Material shown:

-- ==== Sys2Proof/Machine/Ledger.lean ====
section
/-! DEFINITION. The ledger's volume and drive ports (13): labels, slab maps, mirroring, the write buffer and the drive
commands. -/

namespace Sys2Proof.Machine
open Sys2Proof

/-! ### Access to the ledger's state -/

/-- Change the ledger. -/
def ledU (f : Ledger → Ledger) (d : Dev) : Dev := { d with ledger := f d.ledger }

def drvU (n : Nat) (f : Drv → Drv) (d : Dev) : Dev :=
  ledU (fun l => { l with drvs := Tbl.upd (fun _ => {}) l.drvs n f }) d

/-- A pair's slab map. -/
def pairMap (d : Dev) (p : Nat) : PairMap := Tbl.get (fun _ => {}) d.ledger.maps p

def pairMapW (p : Nat) (m : PairMap) (d : Dev) : Dev :=
  ledU (fun l => { l with maps := Tbl.set (fun _ => {}) l.maps p m }) d

/-- The other drive port of a pair. -/
def partner (n : Nat) : Nat := if n % 2 = 0 then n + 1 else n - 1

/-- The drives a pair's writes go to (R438, R439). -/
def targets (d : Dev) (p : Nat) : List Nat :=
  [2 * p, 2 * p + 1].filter fun n => drvMember d n || decide ((drv d n).st = 6)

/-- Key of drive port `n`'s counter at an offset (R444). -/
def drvCtr (n off : Nat) : Nat := 0xC01000 + 0x40 * n + off

/-- LBAs of a slab. -/
def slabLbas : Nat := 262144

/-! ### What a drive holds -/

/-- Whether an LBA lies in a range that reads 0. -/
def inRanges (rs : List (Nat × Nat)) (l : Nat) : Bool := rs.any fun r => decide (r.1 ≤ l ∧ l < r.1 + r.2)

/-- Ranges less one LBA. -/
def cutRanges (l : Nat) (rs : List (Nat × Nat)) : List (Nat × Nat) :=
  rs.flatMap fun r =>
    if r.1 ≤ l ∧ l < r.1 + r.2 then [(r.1, l - r.1), (l + 1, r.1 + r.2 - (l + 1))].filter fun x => decide (0 < x.2)
    else [r]

/-- Bytes of one LBA of a drive. -/
def drvRead (d : Dev) (n lba off len : Nat) : Bytes :=
  if inRanges (drv d n).zero lba then zeros len else rd d (spc d (driveSpace n)) (4096 * lba + off) len

/-- Write one LBA of a drive. -/
def drvWrite (n lba : Nat) (bs : Bytes) (d : Dev) : Dev :=
  let d := drvU n (fun x => { x with zero := cutRanges lba x.zero, unread := x.unread.filter (· ≠ lba) }) d
  wrt (spc d (driveSpace n)) (4096 * lba) (padTo 4096 bs) d

/-- A range of a drive's LBAs reads 0 from now on. -/
def drvZero (n lba count : Nat) (d : Dev) : Dev :=
  drvU n (fun x => { x with zero := (lba, count) :: x.zero,
                            unread := x.unread.filter fun l => decide (l < lba ∨ lba + count ≤ l) }) d

/-- Mark an LBA of a drive unreadable (Write Uncorrectable). -/
def drvMark (n lba : Nat) (d : Dev) : Dev := drvU n (fun x => { x with unread := lba :: x.unread.filter (· ≠ lba) }) d

/-- A drive label (R423). -/
def labelBytes (d : Dev) (n slabs : Nat) : Bytes :=
  let b := leBytes 4 0x424C4442 ++ leBytes 2 1 ++ zeros 2 ++ (List.range 16).map Config.serial ++
    padTo 16 d.ledger.volume ++ leBytes 1 (n / 2) ++ leBytes 1 (n % 2) ++ zeros 2 ++
    leBytes 8 (d.ledger.epochs.getD (n / 2) 0) ++ leBytes 4 slabs ++ zeros 4
  b ++ leBytes 4 (crc32c b)

/-- The label of a drive: the first of its two copies that reads and verifies, whoever made it. -/
def readLabel (d : Dev) (n : Nat) : Option Bytes :=
  ([0, 1].filterMap fun l =>
    let b := drvRead d n l 0 64
    if !((drv d n).unread.contains l) && decide (le b 0 4 = 0x424C4442) && decide (le b 4 2 = 1) &&
        decide (le b 60 4 = crc32c (b.take 60)) then some b else none).head?

/-- Whether a label is of this module and its volume. -/
def ourLabel (d : Dev) (b : Bytes) : Bool :=
  decide (d.ledger.volume ≠ []) && decide (slice b 8 16 = (List.range 16).map Config.serial) &&
  decide (slice b 24 16 = padTo 16 d.ledger.volume)

/-- Write both labels of a drive. -/
def writeLabel (n : Nat) (d : Dev) : Dev :=
  let b := labelBytes d n (pairMap d (n / 2)).slabs
  drvWrite n 1 b (drvWrite n 0 b d)

/-- An entry of a slab map (R423). -/
def mapEntry (ns j : Nat) : Bytes := leBytes 1 ns ++ zeros 3 ++ leBytes 4 j

/-- Write a pair's slab map on a drive. -/
def writeMap (n : Nat) (d : Dev) : Dev :=
  let used := (pairMap d (n / 2)).used
  let d := drvZero n 2 254 d
  ((used.map fun u => u.1 / 512).dedup).foldl (fun d l =>
    drvWrite n (2 + l) ((List.range 512).flatMap fun i =>
      match used.find? fun u => decide (u.1 = 512 * l + i) with
      | some u => mapEntry u.2.1 u.2.2
      | none => zeros 8) d) d

/-- The slab map a drive holds, under the S of its label. -/
def readMap (d : Dev) (n slabs : Nat) : PairMap :=
  ⟨slabs, (List.range slabs).filterMap fun s =>
    let e := drvRead d n (2 + s / 512) (8 * (s % 512)) 8
    if u8 e 0 = 0 then none else some (s, u8 e 0, le e 4 4)⟩

/-! ### Namespaces (R419–R422) -/

/-- Slabs a namespace has in a pair. -/
def slabsOf (d : Dev) (ns p : Nat) : Nat := ((pairMap d p).used.filter fun u => decide (u.2.1 = ns)).length

/-- A namespace's slabs in each pair, as far as the pairs' maps are known. -/
def nsSlabs (d : Dev) (ns : Nat) : Nat := (List.range (numPairs d.variant)).foldl (fun (a : Nat) p => max a (slabsOf d ns p)) 0

/-- Whether a namespace exists, and its size in LBAs. -/
def nsExists (d : Dev) (ns : Nat) : Bool := decide (0 < nsSlabs d ns)
def nsSize (d : Dev) (ns : Nat) : Nat := nsSlabs d ns * numPairs d.variant * slabLbas

/-- Whether a namespace is attached to the controller of `pf`: the journal always is. -/
def nsAttached (d : Dev) (pf ns : Nat) : Bool :=
  nsExists d ns && (decide (ns = 1) || bitOf (Tbl.get (fun _ => 0) d.ledger.attach ns) (pf / 2))

/-- The pair of an LBA (R422). -/
def lbaPair (d : Dev) (a : Nat) : Nat := a / 256 % numPairs d.variant

/-- The drive LBA of an LBA of a namespace (R422). -/
def driveLba (d : Dev) (ns a : Nat) : Option Nat :=
  let k := a / 256 / numPairs d.variant
  ((pairMap d (lbaPair d a)).used.find? fun u => decide (u.2.1 = ns ∧ u.2.2 = k / 1024)).map fun u =>
    256 + slabLbas * u.1 + 256 * (k % 1024) + a % 256

/-- Read an LBA of a namespace from its pair (R439, R440): members in `fails` were tried and did not deliver; those, and
one tried first that holds the LBA marked unreadable, are rewritten from the other. Nothing: no member could be read. -/
def pairRead (fails : List (Nat × Nat)) (ns a : Nat) (d : Dev) : Option Bytes × Dev :=
  match driveLba d ns a with
  | none => (some (zeros 4096), d)
  | some l =>
    let ms := members d (lbaPair d a)
    let bad := fun n => fails.contains (n, l) || (drv d n).unread.contains l
    match ms.find? fun n => !(bad n) with
    | none => (none, d)
    | some good =>
      let data := drvRead d good l 0 4096
      let tried := ms.filter fun n => bad n && (fails.contains (n, l) || decide (n < good))
      let d := ctrInc (drvCtr good 8) d
      (some data, tried.foldl (fun d n => ctrInc (drvCtr n 0x10) (ctrInc (drvCtr n 0) (drvWrite n l data d))) d)

/-- Write an LBA of a namespace to every drive its pair is written on (R264, R439). -/
def pairWrite (ns a : Nat) (bs : Bytes) (d : Dev) : Dev :=
  match driveLba d ns a with
  | none => d
  | some l => (targets d (lbaPair d a)).foldl (fun d n => ctrInc (drvCtr n 0) (drvWrite n l bs d)) d

/-- Make a range of LBAs of a namespace read 0: LBAs `a` to `a + n − 1`, by runs within a chunk. -/
def pairZero (ns : Nat) : Nat → Nat → Nat → Dev → Dev
  | 0, _, _, d => d
  | fuel + 1, a, n, d =>
    if n = 0 then d
    else
      let k := min n (256 - a % 256)
      let d := match driveLba d ns a with
        | none => d
        | some l => (targets d (lbaPair d a)).foldl (fun d t => drvZero t l k d) d
      pairZero ns fuel (a + k) (n - k) d

/-- Slabs `n` free slabs of a pair, from a place the device chooses (log entry 2). -/
def pickSlabs (m : PairMap) (start n : Nat) : List Nat :=
  let free := (List.range m.slabs).filter fun s => !(m.used.any fun u => decide (u.1 = s))
  (free.rotateLeft (start % (free.length + 1))).take n

/-- Give a namespace slabs 0 to `n` − 1 in a pair, which then read 0, and write the map (R420). -/
def allocSlabs (ns n p : Nat) (d : Dev) : Dev :=
  let (v, d) := fresh d
  let m := pairMap d p
  let got := pickSlabs m v n
  let used := (m.used ++ got.zipIdx.map fun (x : Nat × Nat) => (x.1, ns, x.2)).foldr (insertBy fun a b => decide (a.1 ≤ b.1)) []
  let d := pairMapW p { m with used := used } d
  (targets d p).foldl (fun d t => writeMap t (got.foldl (fun d s => drvZero t (256 + slabLbas * s) slabLbas d) d)) d

/-- Free a namespace's slabs in a pair. -/
def freeSlabs (ns p : Nat) (d : Dev) : Dev :=
  let m := pairMap d p
  let d := pairMapW p { m with used := m.used.filter fun u => decide (u.2.1 ≠ ns) } d
  (targets d p).foldl (fun d t => writeMap t d) d

/-- Free slabs of a pair. -/
def freeCount (d : Dev) (p : Nat) : Nat := (pairMap d p).slabs - (pairMap d p).used.length

/-! ### The drive port states (R438, R442) -/

/-- Move a drive port to a state: DRIVE_STATE is posted, and JOURNAL_DEGRADED when its pair's members grew fewer or
became two. DPERST_N is asserted in EMPTY and RELEASED. -/
def drvState (n new cause : Nat) (d : Dev) : Dev :=
  let p := n / 2
  let old := (drv d n).st
  let had := (members d p).length
  let d := drvU n (fun x => { x with st := new, since := now d, released := x.released && !([0, 9].contains new),
                                     up := x.up && !([0, 1, 9].contains new) }) d
  let d := if [0, 9].contains new && !([0, 9].contains old) then emit (.pin (pinDperst n) false) d else d
  let d := postDev 0xC8 [BitVec.ofNat 8 n, BitVec.ofNat 8 old, BitVec.ofNat 8 new, BitVec.ofNat 8 cause] d
  let has := (members d p).length
  if has < had then postDev 0x65 [BitVec.ofNat 8 p, 1] d
  else if has = 2 ∧ had < 2 then postDev 0x65 [BitVec.ofNat 8 p, 0] d
  else d

/-- The pair's epoch advances: in the flash, and in the labels of its members (R424). -/
def nextEpoch (p : Nat) (d : Dev) : Dev :=
  let d := ledU (fun l => { l with epochs := updAt (· + 1) l.epochs p }) d
  (members d p).foldl (fun d n => writeLabel n d) d

/-- A member or rebuilding drive leaves its pair for a state (R424, R438): a drive being rebuilt from it has no source
left and fails too. `lost` ends the commands that need a pair left with no member. -/
def leavePair (lost : Nat → Dev → Dev) (n new cause : Nat) (d : Dev) : Dev :=
  let p := n / 2
  let was := drvMember d n
  let d := nextEpoch p (drvState n new cause d)
  let d := if was && decide ((drv d (partner n)).st = 6) then drvState (partner n) 8 2 d else d
  if was && pairDown d p then lost p (postDev 0xCA [BitVec.ofNat 8 p, 0] d) else d

/-- Leave whatever state for another: a member or rebuilding drive leaves its pair. -/
def drvLeave (lost : Nat → Dev → Dev) (n new cause : Nat) (d : Dev) : Dev :=
  if drvMember d n || decide ((drv d n).st = 6) then leavePair lost n new cause d else drvState n new cause d

/-- A cause the spec does not give (R442). -/
def freeCause (d : Dev) : Nat × Dev :=
  let (v, d) := fresh d
  (v % 6, d)

/-- A drive becomes a member with no partner: what it holds is the pair's (R438). -/
def adoptMap (n : Nat) (d : Dev) : Dev :=
  match readLabel d n with
  | some b => pairMapW (n / 2) (readMap d n (le b 52 4)) d
  | none => d

/-- A drive starts to be rebuilt: it gets the label and the map (R439). -/
def startRebuild (n cause : Nat) (d : Dev) : Dev :=
  let d := drvState n 6 cause (drvU n (fun x => { x with rebuilt := 0, marked := 0 }) d)
  writeMap n (writeLabel n d)

/-! ### The write buffer (R426, R428) -/

/-- LBAs the write buffer holds in all. -/
def wbufCap (d : Dev) : Nat := effF d 0xC00010 7 0 * slabLbas

/-- The latest completed buffered data of an LBA. -/
def wbufFind (d : Dev) (ns a : Nat) : Option WEnt :=
  d.ledger.wbuf.reverse.find? fun e => decide (e.nsid = ns ∧ e.lba = a) && e.done

/-- Drop buffered LBAs; the ids of the others stay waited for. -/
def wbufDrop (p : WEnt → Bool) (d : Dev) : Dev := ledU (fun l => { l with wbuf := l.wbuf.filter fun e => !(p e) }) d

/-- The journal's LBAs, for the journal writer (R262, R264). -/
def jRead (fails : List (Nat × Nat)) (a : Nat) (d : Dev) : Option Bytes × Dev := pairRead fails 1 a d
def jWrite (a : Nat) (bs : Bytes) (d : Dev) : Dev := pairWrite 1 a bs d

end Sys2Proof.Machine
end

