/-- Bind a gate image into a cluster's area (R543). -/
def bindGate (b : Bytes) (c : Nat) (d : Dev) : Nat × Nat × Dev :=
  if !(carrierForm b 2) || !(digestsOk b) then (0x29, 0, d)
  else
    let cs := carrierComps b
    let w := match (gateArea d c).rec_ with
      | some r => r.writes
      | none => 0
    (0, c, gateAreaU c (fun _ => boundSlot (2 + c) { newRec d 1 0 0xFF (le b 12 4) false cs with writes := (w + 1) % 2 ^ 32, version := versionOf cs 0x10 } cs) d)

/-- FW_BIND (R528, R543, R549): `copyBad` says that a block copied from the running slot fails its tag. -/
def execFwBind (c : Cmd) (copyBad : Bool) (s : State) : Host.Outcome State Fault Refusal :=
  lift (fun d =>
    let target := c.f 17 1
    let cl := c.f 18 1
    let len := c.f 40 4
    checked c (footStatus c [(17, 1), (18, 1), (40, 4)] (decide (1 < target) || decide (24 * 2 ^ 20 - 65536 < len) ||
          (decide (target = 0) && decide (cl ≠ 0)) || (decide (target = 1) && (decide (5 < cl) || decide (2 ^ 21 < len))))
        [(decide (target = 1) && decide (numClusters d.variant ≤ cl), stAbsent), (decide (chanCount d = 0), stUnitOff),
         (runTrial d || decide (d.foot.lifecycle = 2), stBadState)])
      (fun d =>
        let b := rd d (spc d dramSpace) (dlBase d) len
        let r := if target = 0 then bindFirmware b copyBad d else bindGate b cl d
        complete c r.1 r.2.1 r.2.2) d) s

/-- FOOT_FUSE_CHANGED (R550). -/
def fuseChanged (what v : Nat) (d : Dev) : Dev := postDev 0xED [BitVec.ofNat 8 what, BitVec.ofNat 8 v] d

/-- FW_CONFIRM (R533). -/
def execFwConfirm (c : Cmd) (s : State) : Host.Outcome State Fault Refusal :=
  lift (fun d =>
    checked c (footStatus c [] false [(!(runTrial d), stBadState)])
      (fun d =>
        let i := d.foot.runSlot
        let d := slotU i (recU fun r => { r with st := 1 }) d
        let d := if slotSt d (1 - i) = 1 then slotU (1 - i) (recU fun r => { r with st := 3 }) d else d
        completeSt c 0 d) d) s

/-- FW_SVN_COMMIT (R534). -/
def execFwSvnCommit (c : Cmd) (s : State) : Host.Outcome State Fault Refusal :=
  lift (fun d =>
    checked c (footStatus c [] false [(decide (d.foot.lifecycle = 2) || decide (slotSt d d.foot.runSlot ≠ 1), stBadState)])
      (fun d =>
        let v := match (slot d d.foot.runSlot).rec_ with
          | some r => min r.svn 63
          | none => 0
        let d := if d.foot.svn < v then fuseChanged 0 v (footU (fun x => { x with svn := v }) d) else d
        completeSt c 0 d) d) s

/-- FOOT_EPOCH_ADVANCE (R535): `bad` names the slots (0, 1) and gate areas (2 + c) whose blocks fail their present tags. -/
def execFootEpochAdvance (c : Cmd) (bad : List Nat) (s : State) : Host.Outcome State Fault Refusal :=
  lift (fun d =>
    let e := d.foot.epoch
    checked c (footStatus c [(20, 4)] (decide (c.f 20 4 ≠ e + 1)) [(decide (15 ≤ e) || decide (d.foot.lifecycle = 2), stBadState)])
      (fun d =>
        let retag := fun (i : Nat) (s : FwSlot) =>
          match s.rec_ with
          | some r =>
            if [1, 2].contains r.st && !(bad.contains i) && decide (r.epoch = e) then
              tagSlot i (recU (fun r => { r with epoch := e + 1, table := !r.table }) s) else s
          | none => s
        let d := slotU 1 (retag 1) (slotU 0 (retag 0) d)
        let d := loopN (numClusters d.variant) (fun g d => gateAreaU g (retag (2 + g)) d) d
        completeSt c 0 (fuseChanged 1 (e + 1) (footU (fun x => { x with epoch := e + 1 }) d))) d) s

/-- FOOT_KEY_REVOKE (R536). -/
def execFootKeyRevoke (c : Cmd) (s : State) : Host.Outcome State Fault Refusal :=
  lift (fun d =>
    let k := c.f 17 1
    let users := [0, 1].filter fun i => [1, 2].contains (slotSt d i)
    let all := decide (users ≠ []) && users.all fun i => match (slot d i).rec_ with
      | some r => decide (r.key = k)
      | none => false
    let after := d.foot.revoked ||| 2 ^ k
    checked c (footStatus c [(17, 1), (20, 4)] (decide (3 < k) || decide (c.f 20 4 ≠ le ((List.range 4).map (Config.vendorKeyHash k)) 0 4))
        [(decide (after % 16 = 15) || all, stBadState)])
      (fun d =>
        let d := if bitOf d.foot.revoked k then d else fuseChanged 2 k (footU (fun x => { x with revoked := after }) d)
        completeSt c 0 d) d) s

/-- FOOT_LIFECYCLE (R544). -/
def execFootLifecycle (c : Cmd) (s : State) : Host.Outcome State Fault Refusal :=
  lift (fun d =>
    let t := c.f 17 1
    let l := d.foot.lifecycle
    let ok := (decide (t = 1) && decide (l = 0)) || (decide (t = 2) && decide (l = 1)) || (decide (t = 3) && decide (l ≤ 2))
    let tok := dmaRead d 0 (c.f 24 8) 5536
    checked c (footStatus c [(17, 1), (20, 4), (24, 8)] (decide (t = 0 ∨ 3 < t) || (decide (t = 3) && decide (c.f 20 4 ≠ 0x4D434544)))
        [(decide (t ≠ 3) && !(Config.lifecycleToken t tok), 0x29), (!ok, stBadState)])
      (fun d => completeSt c 0 (fuseChanged 3 t (footU (fun x => { x with lcNext := some t }) d))) d) s

/-- FOOT_DEBUG_TOKEN (R546, R549). -/
def execFootDebugToken (c : Cmd) (s : State) : Host.Outcome State Fault Refusal :=
  lift (fun d =>
    let op := c.f 17 1
    checked c (footStatus c [(17, 1), (24, 8)] (decide (1 < op)) [])
      (fun d => completeSt c 0 (footU (fun x => { x with token := if op = 0 then dmaRead d 0 (c.f 24 8) 5536 else [] }) d)) d) s

/-- FW_DRIVER_ABI (R542): any function may issue it. -/
def execFwDriverAbi (c : Cmd) (s : State) : Host.Outcome State Fault Refusal :=
  lift (fun d =>
    let a := c.f 20 2
    checked c (firstStatus [((cmdSelf c).isNone, stNotPermitted), (!(reservedOk c [(20, 2)]), stBadParam),
        (!d.untested && decide (a < d.foot.abiMin ∨ d.foot.abiMax < a), 0x28)])
      (fun d => completeSt c 0 d) d) s

end Sys2Proof.Machine
end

Exercise details: Please copy the lines in the records above between the one holding "reads 0. -/" and the one holding "def cutRanges (l", inclusive, exactly and with no other line.

Output of the exercise:
/-- Whether an LBA lies in a range that reads 0. -/
def inRanges (rs : List (Nat × Nat)) (l : Nat) : Bool := rs.any fun r => decide (r.1 ≤ l ∧ l < r.1 + r.2)

/-- Ranges less one LBA. -/
def cutRanges (l : Nat) (rs : List (Nat × Nat)) : List (Nat × Nat) :=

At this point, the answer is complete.